- “Extended” charts versus high bearish readings
- Rising 10 year yield
- Inflation concerns versus attractive equity valuation
- Favorable entry point in US Technology
Quick Summary:
Markets might appear extended but investor psychology remains negative. There are opportunities to profit in select themes. While adding stocks on watch list and trimming in select areas. Rising yields is a key macro event and inflation concerns are worth tracking. Continue to favor Tech, Media, Telco, and communication related areas.
Equity Markets:
March 2000 highs in the S&P 500 currently stand at 1552.87, as we closed few points away at 1536.34. In one sense, we have recovered back to those highs after seven years and serves as a “resistance” level. On the other hand, positive influences in the market continue to emerge. Similarly, there are opportunities in areas that peaked in 2000 ie. Large Cap Technology. Once again from a cycle perspective – Technology offers attractive ideas.
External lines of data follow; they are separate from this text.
/-! ## Lexical rules (R281) -/

/-- A token: an identifier, a number, or a sign. -/
inductive Tok where
  | word (s : String)
  | num (n : Nat)
  | op (s : String)
deriving DecidableEq, Repr
/-- The value of a digit. -/
def digitVal (c : Char) : Option Nat :=
  let n := c.toNat
  if 48 ≤ n ∧ n ≤ 57 then some (n - 48) else if 97 ≤ n ∧ n ≤ 102 then some (n - 87) else if 65 ≤ n ∧ n ≤ 70 then some (n - 55) else none
/-- Digits of a base, underscores between them; `sep` says that the character before is no digit. -/
def digits (base n : Nat) (sep : Bool) : List Char → Option Nat
  | [] => if sep then none else some n
  | '_' :: t => if sep then none else digits base n true t
  | c :: t => match digitVal c with
    | some d => if d < base then digits base (n * base + d) false t else none
    | none => none
/-- A number: decimal, or hexadecimal with `0x`, or binary with `0b`. -/
def number : List Char → Option Nat
  | '0' :: 'x' :: t => digits 16 0 true t
  | '0' :: 'b' :: t => digits 2 0 true t
  | l => digits 10 0 true l
/-- A character of an identifier or a number. -/
def wordChar (c : Char) : Bool := c.isAlphanum || c == '_' || c == '.'
/-- The token of a run of such characters. -/
def runTok : List Char → Option Tok
  | [] => none
  | c :: t => if c.isDigit then (number (c :: t)).map .num else some (.word (String.ofList (c :: t)))
/-- The tokens of a line, up to its comment; `cur` is the run so far, last character first. -/
def lexLine (cur : List Char) : List Char → Option (List Tok)
  | [] => if cur.isEmpty then some [] else (runTok cur.reverse).map fun k => [k]
  | c :: t =>
    if wordChar c then lexLine (c :: cur) t
    else
      let rest : Option (List Tok) := match c, t with
        | ';', _ => some []
        | '/', '/' :: _ => some []
        | '<', '<' :: _ => (lexLine [] t).map fun l => .op "<<" :: l.drop 1
        | '>', '>' :: _ => (lexLine [] t).map fun l => .op ">>" :: l.drop 1
        | _, _ => (lexLine [] t).bind fun l =>
          if c == ' ' || c == '\t' || c == '\r' then some l
          else if [',', '[', ']', '(', ')', '+', '-', '*', '/', '&', '|', '^', '~', ':', '=', '%', '<', '>'].contains c then some (.op c.toString :: l)
          else none
      if cur.isEmpty then rest else (runTok cur.reverse).bind fun k => rest.map (k :: ·)

/-! ## Expressions (R281; precedence: assumption 90) -/

/-- How tightly an operator binds; 0 is the loosest. -/
def opLevel (o : String) : Option Nat :=
  if o == "|" then some 0 else if o == "^" then some 1 else if o == "&" then some 2 else if o == "<<" || o == ">>" then some 3
  else if o == "+" || o == "-" then some 4 else if o == "*" || o == "/" then some 5 else none
/-- An operator between two expressions. -/
def opExp (o : String) (a b : AExp) : AExp :=
  if o == "|" then .or a b else if o == "^" then .xor a b else if o == "&" then .and a b else if o == "<<" then .shl a b
  else if o == ">>" then .shr a b else if o == "+" then .add a b else if o == "-" then .sub a b else if o == "*" then .mul a b else .div a b
/-- Read an expression at a level, its left part read already or not; the count bounds the depth. -/
def readExp : Nat → Nat → Option AExp → List Tok → Option (AExp × List Tok)
  | 0, _, _, _ => none
  | n + 1, lv, none, ts =>
    if lv < 6 then (readExp n (lv + 1) none ts).bind fun (a, r) => readExp n lv (some a) r
    else
      let inner (r : List Tok) : Option (AExp × List Tok) := (readExp n 0 none r).bind fun (a, r') => match r' with
        | .op ")" :: r'' => some (a, r'')
        | _ => none
      match ts with
      | .num k :: r => if k < 2 ^ 64 then some (.num (BitVec.ofNat 64 k), r) else none
      | .word s :: r => some (if s == "." then .here else .sym s, r)
      | .op "-" :: r => (readExp n 6 none r).map fun (a, r') => (.neg a, r')
      | .op "~" :: r => (readExp n 6 none r).map fun (a, r') => (.inv a, r')
      | .op "(" :: r => inner r
      | .op "%" :: .word w :: .op "(" :: r =>
        if w.toLower == "hi" then (inner r).map fun (a, r') => (.hi a, r')
        else if w.toLower == "lo" then (inner r).map fun (a, r') => (.lo a, r') else none
      | _ => none
  | n + 1, lv, some a, ts => match ts with
    | .op o :: r =>
      if opLevel o == some lv then (readExp n (lv + 1) none r).bind fun (b, r') => readExp n lv (some (opExp o a b)) r'
      else some (a, ts)
    | _ => some (a, ts)
/-- The expression that tokens are, whole. -/
def wholeExp (ts : List Tok) : Option AExp := match readExp (8 * ts.length + 8) 0 none ts with
  | some (a, []) => some a
  | _ => none

/-! ## Operands (R282) -/

/-- An operand: an expression, of which a register's name is one; a memory operand with its base and offset, if it names one; an item of `fmt`. -/
inductive Opnd where
  | exp (e : AExp)
  | mem (base : String) (off : Option AExp)
  | item (key val : String)
deriving DecidableEq, Repr
/-- The operands of a statement, apart at its commas. -/
def splitOps (cur : List Tok) : List Tok → List (List Tok)
  | [] => [cur.reverse]
  | .op "," :: t => cur.reverse :: splitOps [] t
  | k :: t => splitOps (k :: cur) t
/-- One operand. The `e` of `[xs-e]` is the whole of what follows (assumption 90). -/
def readOpnd : List Tok → Option Opnd
  | [.op "[", .word b, .op "]"] => some (.mem b none)
  | .op "[" :: .word b :: .op "+" :: t => if t.getLast? == some (.op "]") then (wholeExp t.dropLast).map fun e => .mem b (some e) else none
  | .op "[" :: .word b :: .op "-" :: t => if t.getLast? == some (.op "]") then (wholeExp t.dropLast).map fun e => .mem b (some (.neg e)) else none
  | [.word k, .op "=", .word v] => some (.item k.toLower v.toLower)
  | t => (wholeExp t).map .exp
/-- The operands of a statement. -/
def readOps (t : List Tok) : Option (List Opnd) := if t.isEmpty then some [] else (splitOps [] t).mapM readOpnd

/-- The name that an operand is, in lower case. -/
def oName : Opnd → Option String
  | .exp (.sym s) => some s.toLower
  | _ => none
/-- A name of some letters with a number below a bound. -/
def numbered (pre : List Char) (bound : Nat) (o : Opnd) : Option Nat := (oName o).bind fun s =>
  if s.toList.take pre.length == pre then (digits 10 0 true (s.toList.drop pre.length)).bind fun n => if n < bound then some n else none else none
/-- An x register (R278, R282). -/
def oX (o : Opnd) : Option Reg := (oName o).bind (regNamed abiNames)
/-- A v register. -/
def oV (o : Opnd) : Option VReg := (numbered ['v'] 32 o).map (BitVec.ofNat 5)
/-- A predicate. -/
def oP (o : Opnd) : Option Pred := (numbered ['p'] 8 o).map (BitVec.ofNat 3)
/-- A mask register. -/
def oM (o : Opnd) : Option MReg := (numbered ['m'] 8 o).map (BitVec.ofNat 3)
/-- A modulus pair. -/
def oQ (o : Opnd) : Option QReg := (numbered ['q'] 4 o).map (BitVec.ofNat 2)
/-- An accumulator. -/
def oAcc (o : Opnd) : Option AccReg := (numbered ['a', 'c', 'c'] 4 o).map (BitVec.ofNat 2)
/-- A memory operand without an offset. -/
def oB : Opnd → Option Reg
  | .mem b none => regNamed abiNames b.toLower
  | _ => none
/-- A memory operand and its offset, 0 where it names none. -/
def oMem : Opnd → Option (Reg × AExp)
  | .mem b e => (regNamed abiNames b.toLower).map fun r => (r, e.getD (.num 0#64))
  | _ => none
/-- An expression. -/
def oE : Opnd → Option AExp
  | .exp e => some e
  | _ => none
/-- A constant below a bound, of numbers and of definitions that stand before (assumption 90). -/
def oC (defs : List (String × Word)) (bound : Nat) (o : Opnd) : Option Nat :=
  ((oE o).bind (aval defs 0#64)).bind fun v => if v.toNat < bound then some v.toNat else none
/-- The governing mask, written last as m1 to m7, and the operands before it; m0 where none is written (R282). -/
def unmask (l : List Opnd) : List Opnd × MReg := match l.getLast?.bind oM with
  | some m => if m = 0#3 then (l, 0#3) else (l.dropLast, m)
  | none => (l, 0#3)
/-- The modulus pair before the mask, and the operands before it; q0 where none is written (R282). -/
def unpair (l : List Opnd) : List Opnd × QReg := match l.getLast?.bind oQ with
  | some q => (l.dropLast, q)
  | none => (l, 0#2)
Currently, one might assume that the bearish camp is “sick” of fighting the tape but that’s not the case when reviewing sentiment data. Surprisingly, the bearish readings (according to AAII) increased to 48%. Also, Market Vane data points out over 65% bearish reading vs. less than 25% bulls. Therefore, despite what appears to be extended levels, psychological readings have a significant negative bias. I would use this opportunity to buy attractive themes.
At the same time, inflation risks are in the market place. Cost of borrowing is relatively cheap and a stock market upswing with declining currency can taint the euphorically bullish market. These arguments have been laid out by bears for a while and only time will tell.
Historical Perspective: The first week of June during the 3rd year of the Presidential Cycle is the strongest part of a strong month.
Bond Yields / Currency:
In the month of May, the US 10 year yield recovered significantly. A strong run from 4.64% while closing Friday at 4.95%. Similarly, the Canadian dollar surge along with the 10 year yield. An interesting correlation that is worth tracking. Perhaps, foreigners are switching out of the US 10 yr driving prices higher. Also, the marketplace might suggest inflation with the rise of yet another asset class.
US dollar holding in above a key long-term support level. Further weakness in the Yen as it made new lows. In other words, the downtrend continues.
Commodities:
Crude: Continues to face a strong resistance around $65. Outside of geopolitical forces, maintain a negative/neutral bias going into this summer. Looking for a recovery closer to $60. (near 200 day mva.)
Gold: Near-term entry opportunity closer to 660. Oversold in the near-term but not sure on the upside potential. Poised for recovery in the near-term w/ next exit around 680.
Financials:
REITS last week surged higher driven by takeout events. Regardless, continue to have a negative bias given the run up and lack of sustainability ahead. The faith is tied to macro events.
Again, not favorable to add at this point of the cycle.
Technology:
CSCO- emerging here at oversold levels.
FFIV- With all time highs at $160, stock continues it uptrend from a long-term view. Accumulate closer to $80.
JNPR- Breaking above $24 with next resistance at $28. Attractive entry point.
NT- Climbing out of $24 range with positive momentum.
NTGR-Although extended in the near-term, the longer-term outlook remains positive. Accumulate on pullbacks.
FDRY- Similarly, strong run recently with further pullbacks offering attractive entry points
COMS-Part of the networkers theme. Positive trend building despite choppy trading patterns.
Interesting Take:
This is the very first time in modern history that we've seen a prolonged worldwide interval of equity arbitrage. That's where you borrow money to buy equity, earning more from the equity than you owe in interest on the borrowed money. The arbitrage comes in three forms: corporations buying other corporations for cash, corporations buying some of their own shares for cash and private equity investors buying corporations using mostly borrowed money. The arbitrage has to do with the fact that the earnings yield on equities (earnings divided by price) is often more than the after-tax cost of money (which is, roughly, two-thirds of whatever your long-term interest rate is).